# Exercise requirements
Within the material below, how many lines include "comb"? Answer with the count only.

# Material for this task
-- ==== Sys2Proof/Config.lean ====
section
/-! DEFINITION. What one part or one board fixes, and every free value: constants without a body,
so that no proof can see what they are. Each is named in the assumption log. -/

namespace Sys2Proof

/-! ## What the part and its board fix -/

/-- GRADE of HV_BUILD (R3, R4): 0 = QH-16 … 3 = QH-64. -/
opaque Config.grade : Fin 4
/-- Bank A and bank B of the external flash as found at power-on (R372). -/
opaque Config.flashA : Bytes
/-- Bank B of the external flash as found at power-on (R372). -/
opaque Config.flashB : Bytes
/-- The raw content of the persistent store before this power-on: for each record, by the identifier it is for, the
address of its bank A and the size of a bank, then bank A and bank B as (ID, SEQ, LEN, CRC, payload) (R382). -/
opaque Config.mram :
  List (Nat × Nat × Nat × (W32 × W32 × W32 × W32 × Bytes) × (W32 × W32 × W32 × W32 × Bytes))
/-- Writes of each 64-byte unit of the persistent store before this power-on (R382). -/
opaque Config.mramWear : List (Nat × Nat)
/-- Which of the free places in the first area of the store a new system record takes (R381); the spec gives none. -/
opaque Config.systemPlace : Nat → Nat
/-- How many key records step 6 of R249 still reaches when a supply of the store fails (R444). -/
opaque Config.erasesReached : Nat → Nat
/-- The bits of a word that the OTP array has programmed when the write of it is cut short (R393, R399). -/
opaque Config.otpCut : Nat → BitVec 32
/-- Which of the outstanding record writes the store's controller has begun (R443). -/
opaque Config.begunWrite : Nat → Nat
/-- A byte of the store that no record of R382 holds: the keeper firmware's own records, and unused places (R381). -/
opaque Config.mramElse : Nat → Byte
/-- The three copies of the LC word in OTP (R392). -/
opaque Config.otpLc : BitVec 32 × BitVec 32 × BitVec 32
/-- The journal of OTP: 20 entries of three intent copies and three done copies (R392). -/
opaque Config.otpJournal : List ((BitVec 32 × BitVec 32 × BitVec 32) × (BitVec 32 × BitVec 32 × BitVec 32))
/-- The three owner key hash fields of OTP, each in three copies of 52 bytes (R392). -/
opaque Config.otpOwner : List (Bytes × Bytes × Bytes)
/-- The eight test tokens of OTP, and which of them the ECC cannot read (R392, R396). -/
opaque Config.otpTokens : List (BitVec 128 × Bool)
/-- The three root secret fields of OTP: intent word, done word and scrambled 256-bit value, each in three copies (R213,
R392). -/
opaque Config.otpRoot :
  List ((BitVec 32 × BitVec 32 × BitVec 32) × (BitVec 32 × BitVec 32 × BitVec 32) ×
    (BitVec 256 × BitVec 256 × BitVec 256))
/-- How the Hive scrambles a root secret for its OTP field (R213); the spec gives no function. -/
opaque Config.otpScramble : Equiv.Perm (BitVec 256)
/-- The three cells of the SVN thermometer field (R374). -/
opaque Config.otpSvn : BitVec 64 × BitVec 64 × BitVec 64
/-- The test root in the ladder's ROM; R215 gives no value. -/
opaque Config.testRoot : BitVec 256
/-- The vendor key hash in the boot ROM (R374). -/
opaque Config.vendorKeyHash : BitVec 384
/-- The authorisation key hash in the boot ROM (R401). -/
opaque Config.authKeyHash : BitVec 384
/-- The hash of the boot ROM, SPDM measurement 1 (R343), by hash length. -/
opaque Config.bootRomHash : Nat → BitVec 512
/-- Claelmen's assigned Vendor ID (R320). -/
opaque Config.vendorId : BitVec 16
/-- The certificate chain of DeviceID that Claelmen's CA issued (R244, R343). -/
opaque Config.certChain : Bytes
/-- The certificates served under the test root, which no CA chain covers (R343). -/
opaque Config.testCertChain : Bytes
/-- The hash the responder selects where a requester offers both (R343 leaves it open). -/
opaque Config.spdmTakesSha384 : Bool
/-- The form of SPDM measurement 4 from the state CODE and whether debug is open; R343 gives none. -/
opaque Config.measureLifeCycle : Nat → Bool → Bytes
/-- The DMTF value type of an SPDM measurement block, which R343 does not give. -/
opaque Config.measureType : Nat → Byte
/-- The pool queue the keeper would choose next (R287). -/
opaque Config.poolQueueChoice : Nat → Nat
/-- The context store entry that a client's context lies in (R286), for the record of R419. -/
opaque Config.ctxPlace : Nat → Nat
/-- The key granule the keeper would choose next (R286). -/
opaque Config.granuleChoice : Nat → Nat
/-- The identifier the keeper would choose for a new key record (R382). -/
opaque Config.keyRecordIdChoice : Nat → BitVec 32
/-- The personalisation string of a comb's DRBG: comb number and HV_BUILD, in an encoding R158 does
not give. -/
opaque Config.drbgPersonalisation : Nat → BitVec 32 → Bytes

/-- The base of the Hive's fabric aperture, which the adapter's address map fixes (R322, R370). -/
opaque Config.apertureBase : Nat

/-! ## Free values: outputs the spec leaves open -/

/-- A configuration-space word of a function whose content the spec does not give (the standard fields
of R320 and R321), by function and offset. -/
opaque Config.cfgWord : Nat → Nat → W32

/-- The n-th 384-bit draw from the TRNG or the entropy source (R158, R213, R221). -/
opaque Config.trng : Nat → BitVec 384
/-- The state of a comb's DRBG after draws whose number and size the spec does not state (R203). -/
opaque Config.drbgAfterBlinding : Nat → BitVec 256 × BitVec 128
/-- The random share of delivered material, by draw and length (R221). -/
opaque Config.laneShare : Nat → Nat → Bytes
/-- The mask of a stored payload, by scramble key and physical address (R221); the spec gives no function. -/
opaque Config.scrambleMask : BitVec 128 → Nat → BitVec 512
/-- The permutation of the pool's physical locations under a scramble key (R221). -/
opaque Config.scramblePlace : BitVec 128 → Equiv.Perm (Fin 524288)
/-- The state of the propolis engine's DRBG after an operation, whose draws the spec does not count (R239). -/
opaque Config.ppDrbgAfter : Nat → BitVec 384
/-- Destination bytes that overlap the source or another destination (R90, R135). -/
opaque Config.overlapBytes : Nat → Nat → Byte
/-- The internal bytes of a wrapped context blob, which R126 leaves undocumented. -/
opaque Config.ctxBlobPad : Nat → Bytes
/-- The customisation string of a KMAC stream after a CTX_IMPORT (R126 documents no place for it). -/
opaque Config.importedS : Nat → Bytes
/-- The remaining fields of an SPDM response (DSP0274), which this spec does not give. -/
opaque Config.spdmBody : Nat → Bytes
/-- The transcript an SPDM signature covers (DSP0274), which this spec does not give. -/
opaque Config.spdmTranscript : Nat → Bytes
/-- The DOE Discovery response object's reserved content (PCI Express), which this spec does not
give. -/
opaque Config.doeBody : Nat → Bytes
/-- The body of an MCTP control response (DSP0236), which this spec does not give. -/
opaque Config.mctpBody : Nat → Bytes
/-- Random bytes that a job other than RANDOM draws from its comb's DRBG, by draw (R203). -/
opaque Config.drawn : Nat → Nat → Byte
/-- DEVICEID_HASH of a challenge where no production root exists, which R400 does not give. -/
opaque Config.noDeviceId : Bytes
/-- Busy cycles of an operation whose count the spec bounds or does not list (R209). -/
opaque Config.openCycles : Nat → Nat
/-- The result of a verification whose key fails its own decoding rules where the cited standard
gives none. -/
opaque Config.openVerdict : Nat → Bool

/-- STATUS and DETAIL of KS_PROV_STATUS after a commit with OP 3, which R246 refuses without giving them. -/
opaque Config.provRefusal : BitVec 8 × BitVec 8

/-- Busy CCLK cycles that a job of the bulk cell waits for a seed of the entropy source (R160). -/
opaque Config.seedWait : Nat → Nat

/-- Plaintext bytes of the second pass whose writes had been issued when it failed (R98, R153). -/
opaque Config.pass2Issued : Nat → Nat

end Sys2Proof
end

# Exercise output
3